The use of health applications on mobile devices is becoming increasingly popular. With that popularity comes a desire to use the mobility data that is generated for various public health purposes, such as contact tracing during COVID-19. It is also used in more complex applications that use machine learning to infer health risks. On one hand, these models promise a transformative impact on targeted public health interventions. On the other hand, results from these models could compromise the privacy of an individual's health status without directly using health data. Even when the mobility data is de-identified, privacy can be compromised when physical observations of persons' locations augment the models' results. People who are considered visible minorities are particularly vulnerable if they come from groups with a disproportionate prevalence of a certain disease. There are ways to adjust privacy techniques that can help mitigate privacy risks, however, they could compromise the accuracy of the models. There is a need for solutions that can yield effective public health models while preserving privacy. Results from this project will be the development of infection spread models that can do just that - give accurate place-based data without compromising privacy for health related applications.

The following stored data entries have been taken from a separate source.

-- ==== Sys2Proof/Laws/Run.lean ====
section
/-! SUPPORT. The sequencer beside the host: it does not depend on what the host may do while it runs, stepping and running on
is running, and one step of it keeps the invariant. -/

namespace Sys2Proof.Machine

/-- The fields the host changes while a command runs. -/
def withHost (r : Word) (n : Nat) (b : Bool) (s : State) : State :=
  { s with rdata := r, freeCount := n, busyErr := b }

/-- No position reads what the host can change while it runs (43_control.md R120). -/
theorem opEffect_withHost (c : Command) (op : SeqOp) (r : Word) (n : Nat) (b : Bool) (s : State) :
    opEffect c op (withHost r n b s) = opEffect c op s := by
  cases c with
  | digest v => cases op <;> rfl
  | enc v => cases op <;> rfl
  | dec v =>
    cases op
    case dxText p j => cases p <;> rfl
    all_goals rfl
  | wipe => cases op <;> rfl

/-- Nor does a step of the sequencer. -/
theorem engineStep_withHost (r : Word) (n : Nat) (b : Bool) (s : State) :
    engineStep (withHost r n b s) = mapNext (withHost r n b) (engineStep s) := by
  unfold engineStep
  have h1 : (withHost r n b s).busy = s.busy := rfl
  have h2 : (withHost r n b s).cur = s.cur := rfl
  have h3 : (withHost r n b s).seq = s.seq := rfl
  rw [h1, h2, h3]
  split
  · split
    · next c _ _ _ _ => cases c <;> rfl
    · next c _ _ op rest _ =>
      rw [opEffect_withHost]
      cases opEffect _ _ s <;> rfl
  · rfl

/-- Stepping once and then running to completion is running to completion (43_control.md R121). -/
theorem runToCompletion_engineStep (s : State) : andThen (engineStep s) runToCompletion = runToCompletion s := by
  cases hb : s.busy with
  | false => rw [engineStep_idle hb, andThen_next]
  | true =>
    cases hc : s.cur with
    | none => simp [engineStep, runToCompletion, hb, hc]
    | some c =>
      cases hs : s.seq with
      | cons op rest => exact (runToCompletion_step hb hc hs).symm
      | nil =>
        rw [engineStep_done hb hc hs, andThen_next, runToCompletion_idle rfl]
        simp [runToCompletion, hb, hc, hs, runOps]

theorem runToCompletion_engineSteps (n : Nat) (s : State) :
    andThen (engineSteps n s) runToCompletion = runToCompletion s := by
  induction n generalizing s with
  | zero => rfl
  | succ n ih =>
    rw [engineSteps, andThen_assoc, ← runToCompletion_engineStep]
    congr 1
    funext t
    exact ih t

/-- A position writes inside DMEM (60_exceptions.md R132). -/
theorem applyEffect_bounded {c : Command} {op : SeqOp} {rest : List SeqOp} {e : OpEffect} {s : State}
    (hin : EffectInside c s e) (hr : regionsInRange c s = true) (hb : ∀ cell ∈ s.dmem, cell.1 < s.dmemSize.bytes) :
    ∀ cell ∈ (applyEffect op rest e s).dmem, cell.1 < s.dmemSize.bytes := by
  rw [applyEffect_dmem]
  apply writeBytes_bounded hb
  have ho := output_in_range hr
  rcases hin with h | h
  · exact .inl h
  · by_cases h0 : e.bytes = []
    · exact .inl h0
    · right
      have : 0 < e.bytes.length := List.length_pos_of_ne_nil h0
      omega

/-- Only the final position computes T_CALC and OK (42_duplex.md R108, R109). -/
theorem opEffect_tCalc {c : Command} {op : SeqOp} {s : State} {e : OpEffect} (hne : op ≠ .dxFinal)
    (h : opEffect c op s = .ok e) : e.tCalc = s.tCalc ∧ e.ok = s.ok := by
  cases c with
  | digest v =>
    unfold opEffect digestEffect at h
    dsimp only at h
    repeat' (first | (cases h <;> exact ⟨rfl, rfl⟩) | split at h)
  | enc v =>
    unfold opEffect encEffect encTextEffect duplexStartEffect at h
    dsimp only at h
    repeat' (first | exact absurd rfl hne | (cases h <;> exact ⟨rfl, rfl⟩) | split at h)
  | dec v =>
    unfold opEffect decEffect decVerifyEffect decWriteEffect duplexStartEffect at h
    dsimp only at h
    repeat' (first | exact absurd rfl hne | (cases h <;> exact ⟨rfl, rfl⟩) | split at h)
  | wipe =>
    unfold opEffect wipeEffect at h
    dsimp only at h
    repeat' (first | (cases h <;> exact ⟨rfl, rfl⟩) | split at h)

/-- The final position leaves a 16-byte T_CALC, and DEC's leaves OK (42_duplex.md R101, R102). -/
theorem opEffect_final {c : Command} {s : State} {e : OpEffect} (hc : overlapChecked c = true)
    (h : opEffect c .dxFinal s = .ok e) :
    (∃ T, e.tCalc = some T ∧ T.length = 16) ∧ ((∃ v, c = .dec v) → e.ok.isSome = true) := by
  cases c with
  | digest v => cases hc
  | wipe => cases hc
  | enc v =>
    cases h
    exact ⟨⟨_, rfl, tagOf_length v s _⟩, fun ⟨w, hw⟩ => by cases hw⟩
  | dec v =>
    cases h
    exact ⟨⟨_, rfl, tagOf_length v s _⟩, fun _ => rfl⟩

/-- A position of a command has one of its family's running phases (10_state.md R34). -/
theorem phase_running {c : Command} {op : SeqOp} {s : State} (h : op ∈ opsFor c s) : op.phase ∈ runningPhases c := by
  cases c with
  | wipe => simp [opsFor] at h; subst h; decide
  | digest v =>
    simp only [opsFor, digestSequence, List.mem_append, List.mem_map, List.mem_singleton] at h
    rcases h with ((rfl | h) | ⟨j, -, rfl⟩) | ⟨j, -, rfl⟩
    · simp [runningPhases, SeqOp.phase]
    · split at h
      · simp only [List.mem_cons, List.mem_map] at h
        rcases h with rfl | ⟨j, -, rfl⟩ <;> simp [runningPhases, SeqOp.phase]
      · cases h
    · simp [runningPhases, SeqOp.phase]
    · simp [runningPhases, SeqOp.phase]
  | enc v =>
    simp only [opsFor, duplexPass, List.mem_append, List.mem_map, List.mem_singleton] at h
    rcases h with (((rfl | h) | rfl) | ⟨j, -, rfl⟩) | rfl
    · simp [runningPhases, SeqOp.phase]
    · split at h
      · cases h
      · obtain ⟨j, -, rfl⟩ := List.mem_map.mp h; simp [runningPhases, SeqOp.phase]
    all_goals simp [runningPhases, SeqOp.phase]
  | dec v =>
    cases op with
    | dxInit p => cases p <;> simp [runningPhases, SeqOp.phase]
    | dxAd p j => cases p <;> simp [runningPhases, SeqOp.phase]
    | dxSeparate p => cases p <;> simp [runningPhases, SeqOp.phase]
    | dxText p j => cases p <;> simp [runningPhases, SeqOp.phase]
    | dxFinal => simp [runningPhases, SeqOp.phase]
    | _ =>
      simp only [opsFor, duplexPass] at h
      split at h <;> simp at h

/-- A step of the sequencer keeps the invariant. -/
theorem engineStep_inv {s t : State} (hi : Inv s) (h : engineStep s = .next t) : Inv t := by
  cases hb : s.busy with
  | false => rw [engineStep_idle hb] at h; cases h; exact hi
  | true =>
    obtain ⟨c, hr⟩ := hi.running hb
    cases hs : s.seq with
    | nil =>
      rw [engineStep_done hb hr.cur hs] at h
      cases h
      refine ⟨hi.memoryWf, hi.memoryBounded, fun _ => ⟨rfl, rfl, rfl, rfl, rfl, ?_, ?_, ?_⟩, fun h => by cases h⟩
      · cases c <;> simp [completeCommand, terminalPhase, idlePhases]
        by_cases hok : s.ok = some true <;> simp [hok]
      · have := hr.err
        cases c <;> simp [completeCommand, terminalPhase, this]
        split <;> simp
      · have := hr.authOk
        cases c <;> simp [completeCommand, terminalPhase, completedAuthOk, this]
        cases s.ok with
        | none => simp
        | some b => cases b <;> simp
    | cons op rest =>
      cases he : opEffect c op s with
      | error a => rw [engineStep_error hb hr.cur hs he] at h; cases h
      | ok e =>
        rw [engineStep_ok hb hr.cur hs he] at h
        cases h
        have hsuf : op :: rest <:+ opsFor c s := hs ▸ hr.seq
        have hmem : op ∈ opsFor c s := hsuf.subset (by simp)
        have hin := opEffect_inside hmem he
        refine ⟨writeBytes_wf hi.memoryWf _ _, applyEffect_bounded hin hr.range hi.memoryBounded,
          fun hf => ?_, fun _ => ⟨c, ?_⟩⟩
        · rw [applyEffect_busy, hb] at hf; cases hf
        · refine ⟨hr.cur, hr.done, hr.err, hr.authOk, hr.tagOut, phase_running hmem, ?_, ?_, ?_, ?_, ?_⟩
          · have := hr.range; cases c with
            | digest v => cases v <;> exact this
            | enc v => exact this
            | dec v => exact this
            | wipe => exact this
          · exact fun h => hr.overlap h
          · have : opsFor c (applyEffect op rest e s) = opsFor c s := opsFor_congr rfl rfl rfl
            rw [this, applyEffect_seq]
            exact (List.suffix_cons op rest).trans hsuf
          · intro hc hf
            rw [applyEffect_tCalc]
            by_cases hop : op = .dxFinal
            · subst hop; exact (opEffect_final hc he).1
            · rw [(opEffect_tCalc hop he).1]
              exact hr.tag hc (by rw [hs]; simp only [List.mem_cons, not_or]; exact ⟨fun h => hop h.symm, hf⟩)
          · rintro ⟨v, rfl⟩ hf
            rw [applyEffect_ok]
            by_cases hop : op = .dxFinal
            · subst hop; exact (opEffect_final rfl he).2 ⟨v, rfl⟩
            · rw [(opEffect_tCalc hop he).2]
              exact hr.ok ⟨v, rfl⟩ (by rw [hs]; simp only [List.mem_cons, not_or]; exact ⟨fun h => hop h.symm, hf⟩)

end Sys2Proof.Machine
end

The project will use a establish and understanding of effective approaches for co-designing privacy and security techniques with infection spread modeling. These privacy protection approaches would account for potential compromise through physical observations in combination with queries to the models. We will also produce a synthetic population for Northwest Florida designed for efficient updates through data assimilation. Such synthetic-data-driven models have the potential to yield accurate results while preserving privacy. The impact on research and education will be seen in the developing of research capacity at FAMU as well as through interdisciplinary research tasks to be conducted by undergraduate students that are traditionally underrepresented in computing. Results from this project will help expand the pathways into computing fields and other interdisciplinary careers
This award reflects NSF's statutory mission and has been deemed worthy of support through evaluation using the Foundation's intellectual merit and broader impacts review criteria.